The removed tests appear redundant as they tested an implementation detail of the IndexNameExpressionResolver which itself is well covered by its own tests.
Also, the inlined logic has been optimised slightly to avoid needlessly copying lists in some spots.

The approach taken by `ExpressionList` becomes very expensive for large numbers of indices/datastreams. It implies that large lists of concrete names (as they are passed down from the transport layer via e.g. security) are copied at least twice during iteration. Removing the intermediary list and inlining the logic brings down the latency of searches targetting many shards/indices at once and allows for subsequent optimizations. The removed tests appear redundant as they tested an implementation detail of the IndexNameExpressionResolver which itself is well covered by its own tests.
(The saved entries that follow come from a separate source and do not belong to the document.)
-- ==== Sys2Proof/Laws/Dictionary.lean ====
section
/-! SUPPORT. What a write to the dictionary does, said once: `dictPut` of a value that its object admits, from a session that may
write it, is the object's own action between the record of the request and the answer. -/

set_option Elab.async false
set_option linter.all false

namespace Sys2Proof.Laws

open Sys2Proof Sys2Proof.Machine

/-- A state with a request recorded: DICT_REQ of the host session, and the session's partial write gone. -/
def asked (s : State) (sid key : Nat) (v : Bytes) : State :=
  { s with dict := { s.dict with
    req := if sid = 1 then
        { op := 1, more := false, index := key / 256, sub := key % 256, offset := 0, length := v.length % 512 }
      else s.dict.req
    buffer := if sid = 1 then s.fillBuffer v else s.dict.buffer
    parts := NMap.del s.dict.parts sid } }

/-- The answer to a write. -/
def answerOf (t : State) (sid key st rule : Nat) : DictResp :=
  { sid := sid, status := st, rule := rule, total := t.totalOf sid key, data := [] }

/-- What the lock answers of itself is what the object's own action would answer. -/
theorem writeValue_lockAnswer (u : State) (sid key : Nat) (v : Bytes) (r : ObjRow) (hr : objRow key = some r) (st : Nat)
    (h : u.lockAnswer sid key = some st) : u.writeValue sid r key v = (u, st, 0) := by
  unfold State.lockAnswer at h
  split at h
  · rename_i hk
    have hw : r.acc = .wo ∧ (key = Obj.lockPassword ∨ key = Obj.lockResponse) := by
      simp only [Bool.or_eq_true, decide_eq_true_eq] at hk
      rcases hk with hk | hk <;> subst hk <;> cases hr <;> exact ⟨rfl, by simp⟩
    have hc : key ≠ Obj.commit ∧ key ≠ Obj.leaseRequest ∧ key ≠ Obj.leaseBreak := by
      rcases hw.2 with e | e <;> subst e <;> decide
    unfold State.writeValue
    rw [hw.1]
    simp only [hc.1, if_false, State.trigger, hc.2.1, hc.2.2]
    rcases hw.2 with e | e
    · subst e
      rw [if_neg (by decide), if_pos rfl]
      unfold State.tryPassword
      cases hg : u.lockGate sid with
      | some x => simp only [hg, Option.some.injEq] at h; simp [h]
      | none =>
        simp only [hg] at h
        split at h
        · rename_i hx
          simp only [decide_true, Bool.true_and] at hx
          cases h
          simp [hx]
        · cases h
    · subst e
      rw [if_pos rfl]
      unfold State.tryResponse
      cases hg : u.lockGate sid with
      | some x => simp only [hg, Option.some.injEq] at h; simp [h]
      | none =>
        simp only [hg] at h
        split at h
        · rename_i hx
          revert hx
          simp [Obj.lockResponse, Obj.lockPassword]
        · cases h
  · cases h

/-- The checks of a whole write, passed. -/
theorem serveWrite_ok (u : State) (sid key : Nat) (v : Bytes) (r : ObjRow) (p : Option PartialWrite) (hr : objRow key = some r)
    (ha : r.acc ≠ .ro) (hl : leaseFree key = true ∨ u.dict.lease = some sid) (hv : valueOk r v = true)
    (hg : u.rangeOk r key v = true) : u.serveWrite sid r key 0 false v p = u.writeValue sid r key v := by
  have hlease : ¬ (!leaseFree key && decide (u.dict.lease ≠ some sid)) = true := by
    rcases hl with hl | hl <;> simp [hl]
  have hf : u.valueFault r key v = none := by simp [State.valueFault, hv, hg]
  simp only [State.serveWrite, ha, if_false, hlease, if_true, State.writeWhole, hf]
  cases hk : u.lockAnswer sid key with
  | none => simp
  | some st => exact (writeValue_lockAnswer u sid key v r hr st hk).symm

/-- A request served up to the object's own part. -/
theorem dictServe_ok (u : State) (sid key : Nat) (v : Bytes) (r : ObjRow) (hu : u.served 1 (key / 256) key = true)
    (hs : key % 256 ≠ 0) (hr : objRow key = some r) (ha : r.acc ≠ .ro) (hl : leaseFree key = true ∨ u.dict.lease = some sid)
    (hn : v.isEmpty = false) (hv : valueOk r v = true) (hg : u.rangeOk r key v = true) (U : State)
    (hU : U = { u with dict := { u.dict with parts := NMap.del u.dict.parts sid } }) :
    u.dictServe sid 1 (key / 256) (key % 256) 0 false false v =
      ((U.writeValue sid r key v).1,
        answerOf (U.writeValue sid r key v).1 sid key (U.writeValue sid r key v).2.1 (U.writeValue sid r key v).2.2) := by
  have hk : key / 256 * 256 + key % 256 = key := by omega
  have h1 : U.served 1 (key / 256) key = true := by rw [hU]; exact hu
  have h2 : U.rangeOk r key v = true := by rw [hU]; exact hg
  have h3 : leaseFree key = true ∨ U.dict.lease = some sid := by rw [hU]; exact hl
  unfold State.dictServe
  rw [← hU]
  simp only [hk, h1, hs, hr, serveWrite_ok U sid key v r _ hr ha h3 hv h2, hn]
  rfl

/-- A write that passes every check before the object's own. -/
theorem dictPut_served (s : State) (sid key : Nat) (v : Bytes) (r : ObjRow) (ho : s.serves 1 sid key = true)
    (hs : key % 256 ≠ 0) (hr : objRow key = some r) (ha : r.acc ≠ .ro) (hl : leaseFree key = true ∨ s.dict.lease = some sid)
    (hn : v.isEmpty = false) (hv : valueOk r v = true) (hg : s.rangeOk r key v = true) :
    s.dictPut sid key v =
      (((asked s sid key v).writeValue sid r key v).1).respond
        (answerOf ((asked s sid key v).writeValue sid r key v).1 sid key ((asked s sid key v).writeValue sid r key v).2.1
          ((asked s sid key v).writeValue sid r key v).2.2) := by
  simp only [State.serves, Bool.and_eq_true] at ho
  unfold State.dictPut State.dictRequest
  rw [ho.1]
  by_cases h1 : sid = 1
  · subst h1
    simp only [Bool.not_true, Bool.false_eq_true, if_false, if_true]
    have e := dictServe_ok ({ s with dict := { s.dict with
      req := { op := 1, more := false, index := key / 256, sub := key % 256, offset := 0, length := v.length % 512 }
      buffer := s.fillBuffer v } } : State)
      1 key v r ho.2 hs hr ha hl hn hv hg (asked s 1 key v) rfl
    rw [e]
  · simp only [Bool.not_true, Bool.false_eq_true, if_false, h1]
    rw [dictServe_ok _ sid key v r ho.2 hs hr ha hl hn hv hg (asked s sid key v) (by simp only [asked, h1, if_false])]

/-- The answer reaches a session that exists. -/
theorem answer_respond (t : State) (r : DictResp) (h : t.sessionOpen r.sid = true) : (t.respond r).lastAnswer r.sid = some r := by
  unfold State.respond State.lastAnswer
  rw [h]
  by_cases h1 : r.sid = 1
  · simp [h1]
  · simp [h1]

/-! ### Frames of writes to one object -/

theorem respond_frame {fl : List Facet} {s₀ : State} (hb : subL [.window, .sessions] fl = true) (t : State) (r : DictResp)
    (h : SameBut fl s₀ t) : SameBut fl s₀ (t.respond r) :=
  State_respond_same (subL_trans rfl hb) t r h

/-- A whole value: the object's own action, or a status for it, which is drawn where two may be returned. -/
theorem writeWhole_frame {fl : List Facet} {s₀ : State} (sid key : Nat) (v : Bytes) (r : ObjRow)
    (hd : subL [.draws] fl = true ∨ ∀ t : State, t.valueFault r key v = none ∨ t.closedTo sid r key = none) (u : State)
    (h : SameBut fl s₀ u) (hw : SameBut fl s₀ (u.writeValue sid r key v).1) : SameBut fl s₀ (u.writeWhole sid r key v).1 := by
  unfold State.writeWhole
  split
  · exact hw
  · exact h
  · rename_i a b ha hb
    rcases hd with hd | hd
    · exact State_drawn_same (subL_trans rfl hd) u h
    · rcases hd u with hd | hd
      · rw [ha] at hd; cases hd
      · rw [hb] at hd; cases hd

/-- A write served, without the answer. -/
theorem dictServe_frame {fl : List Facet} {s₀ : State} (hb : subL [.window, .sessions] fl = true) (u : State) (sid key : Nat)
    (v : Bytes) (r : ObjRow) (hr : objRow key = some r) (hs : key % 256 ≠ 0)
    (hd : subL [.draws] fl = true ∨ ∀ t : State, t.valueFault r key v = none ∨ t.closedTo sid r key = none) (h : SameBut fl s₀ u)
    (hw : ∀ t, SameBut fl s₀ t → SameBut fl s₀ (t.writeValue sid r key v).1) :
    SameBut fl s₀ (u.dictServe sid 1 (key / 256) (key % 256) 0 false false v).1 := by
  have hk : key / 256 * 256 + key % 256 = key := by omega
  have kd : subL [.sessions] fl = true := subL_trans rfl hb
  have hU : SameBut fl s₀ ({ u with dict := { u.dict with parts := NMap.del u.dict.parts sid } } : State) := by
    simp -zeta only [frame_mk]
    exact frame_lit [.sessions] h kd ⟨.inr rfl, .inr rfl, .inr rfl, .inr rfl, .inl rfl, .inr rfl, .inr rfl, .inr rfl, .inr rfl, .inr rfl, .inr rfl, .inr rfl, .inr rfl, .inr rfl, .inr rfl, .inr rfl, .inr rfl, .inr rfl, .inr rfl, .inr rfl, .inr rfl, .inr rfl, .inr rfl, .inr rfl, .inr rfl, .inr rfl, .inr rfl, .inr rfl, .inr rfl, .inr rfl, .inr rfl⟩
  unfold State.dictServe
  simp only [hk, hr, hs, if_false, if_true]
  generalize ({ u with dict := { u.dict with parts := NMap.del u.dict.parts sid } } : State) = U at hU ⊢
  split
  · exact hU
  · split
    · exact hU
    · have hsw : SameBut fl s₀ (U.serveWrite sid r key 0 false v (NMap.look u.dict.parts sid)).1 := by
        unfold State.serveWrite
        simp only [if_true, if_false, Bool.false_eq_true]
        repeat' first
          | exact hU
          | exact writeWhole_frame sid key v r hd U hU (hw U hU)
          | with_reducible refine SameBut.ite_fst ?_ ?_
          | split
      exact hsw

/-- A row that writes one object changes what the object's own action changes, and the answer and the session's partial write. -/
theorem dictPut_frame {fl : List Facet} {s₀ : State} (hb : subL [.window, .sessions] fl = true) (s : State) (sid key : Nat)
    (v : Bytes) (r : ObjRow) (hr : objRow key = some r) (hs : key % 256 ≠ 0)
    (hd : subL [.draws] fl = true ∨ ∀ t : State, t.valueFault r key v = none ∨ t.closedTo sid r key = none) (h : SameBut fl s₀ s)
    (hw : ∀ t, SameBut fl s₀ t → SameBut fl s₀ (t.writeValue sid r key v).1) : SameBut fl s₀ (s.dictPut sid key v) := by
  unfold State.dictPut State.dictRequest
  split
  · exact h
  · refine respond_frame hb _ _ (dictServe_frame hb _ sid key v r hr hs hd ?_ hw)
    split
    · simp -zeta only [frame_mk]
      exact frame_lit [.window] h (subL_trans rfl hb) ⟨.inr rfl, .inr rfl, .inr rfl, .inl rfl, .inr rfl, .inr rfl, .inr rfl, .inr rfl, .inr rfl, .inr rfl, .inr rfl, .inr rfl, .inr rfl, .inr rfl, .inr rfl, .inr rfl, .inr rfl, .inr rfl, .inr rfl, .inr rfl, .inr rfl, .inr rfl, .inr rfl, .inr rfl, .inr rfl, .inr rfl, .inr rfl, .inr rfl, .inr rfl, .inr rfl, .inr rfl⟩
    · exact h

/-- A write to an object that does not exist changes nothing but the answer and the session's partial write. -/
theorem dictPut_absent {fl : List Facet} {s₀ : State} (hb : subL [.window, .sessions] fl = true) (s : State) (sid key : Nat)
    (v : Bytes) (hr : objRow key = none) (hs : key % 256 ≠ 0) (h : SameBut fl s₀ s) : SameBut fl s₀ (s.dictPut sid key v) := by
  have hk : key / 256 * 256 + key % 256 = key := by omega
  have step : ∀ u : State, SameBut fl s₀ u →
      SameBut fl s₀ (u.dictServe sid 1 (key / 256) (key % 256) 0 false false v).1 := by
    intro u hu
    have hU : SameBut fl s₀ ({ u with dict := { u.dict with parts := NMap.del u.dict.parts sid } } : State) := by
      simp -zeta only [frame_mk]
      exact frame_lit [.sessions] hu (subL_trans rfl hb) ⟨.inr rfl, .inr rfl, .inr rfl, .inr rfl, .inl rfl, .inr rfl, .inr rfl, .inr rfl, .inr rfl, .inr rfl, .inr rfl, .inr rfl, .inr rfl, .inr rfl, .inr rfl, .inr rfl, .inr rfl, .inr rfl, .inr rfl, .inr rfl, .inr rfl, .inr rfl, .inr rfl, .inr rfl, .inr rfl, .inr rfl, .inr rfl, .inr rfl, .inr rfl, .inr rfl, .inr rfl⟩
    unfold State.dictServe
    simp only [hk, hr, hs, if_false]
    split
    · exact hU
    · split <;> exact hU
  unfold State.dictPut State.dictRequest
  split
  · exact h
  · refine respond_frame hb _ _ (step _ ?_)
    split
    · simp -zeta only [frame_mk]
      exact frame_lit [.window] h (subL_trans rfl hb) ⟨.inr rfl, .inr rfl, .inr rfl, .inl rfl, .inr rfl, .inr rfl, .inr rfl, .inr rfl, .inr rfl, .inr rfl, .inr rfl, .inr rfl, .inr rfl, .inr rfl, .inr rfl, .inr rfl, .inr rfl, .inr rfl, .inr rfl, .inr rfl, .inr rfl, .inr rfl, .inr rfl, .inr rfl, .inr rfl, .inr rfl, .inr rfl, .inr rfl, .inr rfl, .inr rfl, .inr rfl⟩
    · exact h

/-! ### Frames of reads -/

/-- A request that is no WRITE: a READ may issue a nonce and draw a free value, a READ_STAGED changes nothing of its own. -/
theorem dictRequest_read {fl : List Facet} {s₀ : State} (hb : subL [.window, .sessions] fl = true) (s : State)
    (sid op index sub offset : Nat) (more piece : Bool) (data : Bytes) (h1 : op ≠ 1) (h : SameBut fl s₀ s)
    (hr : op = 2 ∨ ∀ t r, SameBut fl s₀ t → SameBut fl s₀ (t.serveRead sid r (index * 256 + sub)).1) :
    SameBut fl s₀ (s.dictRequest sid op index sub offset more piece data) := by
  have step : ∀ u : State, SameBut fl s₀ u → SameBut fl s₀ (u.dictServe sid op index sub offset more piece data).1 := by
    intro u hu
    have hU : SameBut fl s₀ ({ u with dict := { u.dict with parts := NMap.del u.dict.parts sid } } : State) := by
      simp -zeta only [frame_mk]
      exact frame_lit [.sessions] hu (subL_trans rfl hb) ⟨.inr rfl, .inr rfl, .inr rfl, .inr rfl, .inl rfl, .inr rfl, .inr rfl, .inr rfl, .inr rfl, .inr rfl, .inr rfl, .inr rfl, .inr rfl, .inr rfl, .inr rfl, .inr rfl, .inr rfl, .inr rfl, .inr rfl, .inr rfl, .inr rfl, .inr rfl, .inr rfl, .inr rfl, .inr rfl, .inr rfl, .inr rfl, .inr rfl, .inr rfl, .inr rfl, .inr rfl⟩
    unfold State.dictServe
    extract_lets +onlyGivenNames k p d U no
    have hU' : SameBut fl s₀ U := hU
    clear_value U
    repeat' first
      | exact hU'
      | exact absurd ‹op = 1› h1
      | split
    rcases hr with hr | hr
    · exact absurd hr ‹¬op = 2›
    · exact pair_same ‹_ = (_, _)› (hr U _ hU')
  unfold State.dictRequest
  split
  · exact h
  · refine respond_frame hb _ _ (step _ ?_)
    split
    · simp -zeta only [frame_mk]
      exact frame_lit [.window] h (subL_trans rfl hb) ⟨.inr rfl, .inr rfl, .inr rfl, .inl rfl, .inr rfl, .inr rfl, .inr rfl, .inr rfl, .inr rfl, .inr rfl, .inr rfl, .inr rfl, .inr rfl, .inr rfl, .inr rfl, .inr rfl, .inr rfl, .inr rfl, .inr rfl, .inr rfl, .inr rfl, .inr rfl, .inr rfl, .inr rfl, .inr rfl, .inr rfl, .inr rfl, .inr rfl, .inr rfl, .inr rfl, .inr rfl⟩
    · exact h

end Sys2Proof.Laws
end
elasticsearchmachine · 2024-10-24T01:13:57Z

Pinging @elastic/es-data-management (Team:Data Management)

original-brownbear · 2024-10-24T01:14:34Z

server/src/main/java/org/elasticsearch/cluster/metadata/IndexNameExpressionResolver.java

                return ExplicitResourceNameFilter.filterUnavailable(
                    context,
-                    DateMathExpressionResolver.resolve(context, List.of(expressions))
+                    DateMathExpressionResolver.resolve(context, Arrays.asList(expressions))


This is a pretty big deal in some cases, List.of will copy the expressions list which is quite heavy once we get to very long lists.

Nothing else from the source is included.